Colher as células MCF-7 por centrifugação a 560-G por três minutos, a quatro graus Celsius. Adicione 500 microlitros de RL-1 tamponada a cinco vezes 10 às seis células e misture bem até que nenhuma massa celular seja visível. Em seguida, transfira os homogeneizados celulares para uma coluna de limpeza de DNA embutida no tubo de coleta.
Centrifugar as amostras a 85-50-G por dois minutos, a quatro graus Celsius. Após a centrifugação, remova a coluna de limpeza do DNA, retendo o sobrenadante no tubo de coleta. Adicione 800 microlitros de tampão RL-2 e 500 microlitros do sobrenadante e misture delicadamente.
Em seguida, transfira 700 microlitros da mistura para uma coluna somente de RNA embutida no tubo de coleta. Centrifugar o tubo a 8, 550-G por um minuto, a quatro graus Celsius. Em seguida, descarte o fluxo no tubo de coleta.
Lave a coluna somente de RNA primeiro com 500 mililitros de tampão RW-1 e, em seguida, com 700 mililitros de tampão RW-2, centrifugando por um minuto a 8, 550-G e quatro graus Celsius a cada lavagem. Depois de remover o RW-2 residual por centrifugação novamente, transferir a coluna somente de RNA para um novo tubo de coleta.
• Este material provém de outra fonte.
/-- A misaligned and an outlying access, jumps out of the bank and to an odd place, a TRAP, and reserved words. -/
theorem witness_PreciseExceptions :
    (∀ op ∈ [8, 9], ∀ x ∈ [(1, true), (0x7FFFFC, false)], let w := w32 (mem12 op 3 1 0 3)
      let s := coreAt 0 (mem12 op 3 1 0 3) [(1, BitVec.ofNat 64 (if x.2 then x.1 else x.1 + 4))]
      let a := (s.readG c0 (aOf w) + (w.extractLsb' 17 12).signExtend 64).toNat
      s.StandsOn c0 w ∧ if x.2 then a % 8 ≠ 0 else a % 8 = 0 ∧ storeSize (coreUnit c0) < a + 8)
    ∧ (let w := w32 (asm 0x0B 3 0x1F 0x1F 7 0x7F); let s := coreAt 0 w.toNat []
      s.Runs c0 w ∧ opOf w = 0x0B ∧ ((s.core (coreKey c0)).pc : Int) + 4 * (w.extractLsb' 12 20).toInt < 0)
    ∧ (let w := w32 (asm 0x0B 3 4 0 0 0); let s := coreAt 0x1FFFC w.toNat []
      s.Runs c0 w ∧ opOf w = 0x0B ∧ 0x1FFFF < ((s.core (coreKey c0)).pc : Int) + 4 * (w.extractLsb' 12 20).toInt)
    ∧ (∀ x ∈ [2, 0x20000], let w := w32 (asm 0x0C 3 1 0 0 0); let s := coreAt 0 w.toNat [(1, BitVec.ofNat 64 x)]
      let dest := (s.readG c0 (aOf w) + imm15Of w).toNat
      s.Runs c0 w ∧ opOf w = 0x0C ∧ (dest % 4 ≠ 0 ∨ dest % 4 = 0 ∧ 0x1FFFF < dest))
    ∧ (let w := w32 (asm 0 2 0x1F 0x1F 0 0); (coreAt 0 w.toNat []).Runs c0 w ∧ opOf w = 0x00 ∧ dOf w = 2)
    ∧ ∀ x ∈ [asm 0x0F 0 0 0 0 0, asm 0x19 0 0 0 0 0, asm 0x1B 0 0 0 0 0, asm 1 0 0 0 1 0, asm 1 0 0 0 0 0x10, asm 0 5 0 0 0 0, asm 0x0E 4 0 0 0 0],
      (coreAt 0 x []).StandsOn c0 (w32 x) := by
  unfold State.StandsOn State.Runs; decide +kernel

/-- A branch to the first and to the last word of the bank, one not taken, and jumps to those ends. -/
theorem witness_BranchesAndJumps :
    (let w := w32 (asm 0x0A 0 0 0 0 0); (coreAt 0 w.toNat []).Runs c0 w ∧ opOf w = 0x0A
      ∧ 0 ≤ (((coreAt 0 w.toNat []).core (coreKey c0)).pc : Int) + 4 * (w.extractLsb' 20 12).toInt)
    ∧ (let w := w32 (asm 0x0A 0 0 (1 + 8) 0 0); (coreAt 0x1FFF8 w.toNat []).Runs c0 w ∧ w.extractLsb' 17 3 = 1#3 ∧ 0x1FFF8 + 4 < 0x20000)
    ∧ (let w := w32 (asm 0x0B 3 1 0 0 0); (coreAt 0x1FFF8 w.toNat []).Runs c0 w ∧ opOf w = 0x0B
      ∧ (((coreAt 0x1FFF8 w.toNat []).core (coreKey c0)).pc : Int) + 4 * (w.extractLsb' 12 20).toInt = 0x1FFFC)
    ∧ (let w := w32 (asm 0x0C 3 1 0 0 0); let s := coreAt 0 w.toNat [(1, 0x1FFFC)]
      s.Runs c0 w ∧ opOf w = 0x0C ∧ (s.readG c0 (aOf w) + imm15Of w).toNat = 0x1FFFC) := by
  unfold State.Runs; decide +kernel

/-- A CSR word: D, A, number and action. -/
def csrWord (d a n act : Nat) : Nat := mem12 0x0D d a n act

theorem witness_SystemRegistersReadAndWritten :
    ∀ x ∈ [(0x000, 0), (0x02, 0), (0x030, 1), (0x037, 2), (0x037, 3)], let w := w32 (csrWord 3 1 x.1 x.2)
      let s := coreAt 0 w.toNat []
      s.StandsOn c0 w ∧ opOf w = 0x0D ∧ (s.csrValue c0 (w.extractLsb' 17 12).toNat).isSome = true ∧ w.extractLsb' 29 3 < 4#3
        ∧ s.tokenMode (coreBench c0) (coreUnit c0) = false := by
  unfold State.StandsOn; decide +kernel

theorem witness_SyncChangesFlagsAndCounters : ∀ d ∈ [0, 1, 2, 3], let w := w32 (asm 0x0E d 1 0x1F 7 0x7F)
    let s := coreAt 0 w.toNat []
    s.StandsOn c0 w ∧ opOf w = 0x0E ∧ s.tokenMode (coreBench c0) (coreUnit c0) = false
      ∧ (s.counter 0 0 15 : Int) + (w.extractLsb' 21 11).toInt < 0 := by
  unfold State.StandsOn; decide +kernel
Adicione 100 microlitros de água deionizada livre de RNAs, pré-aquecida a 65 graus Celsius ao centro da membrana na coluna somente de RNA, e aguarde dois minutos.
Em seguida, centrifugar a 8, 550-G por um minuto, a quatro graus Celsius para coletar a solução de RNA. Configure a mistura de reação para PCR e, em seguida, defina as condições de reação de PCR do sistema. Execute o procedimento de QRT PCR.
A QRT PCR mostrou que o tratamento com cilindricidade promoveu a expressão gênica dos fatores pró-apoptóticos, CC-9, CC-7, CC-3, vim e vax, enquanto inibiu a expressão gênica do antiapoptótico BCL-2. Além disso, a administração de cilindros reduziu os níveis de expressão gênica de PI-3K, AKT, M-tor, HIF1-Alpha e Fox-01.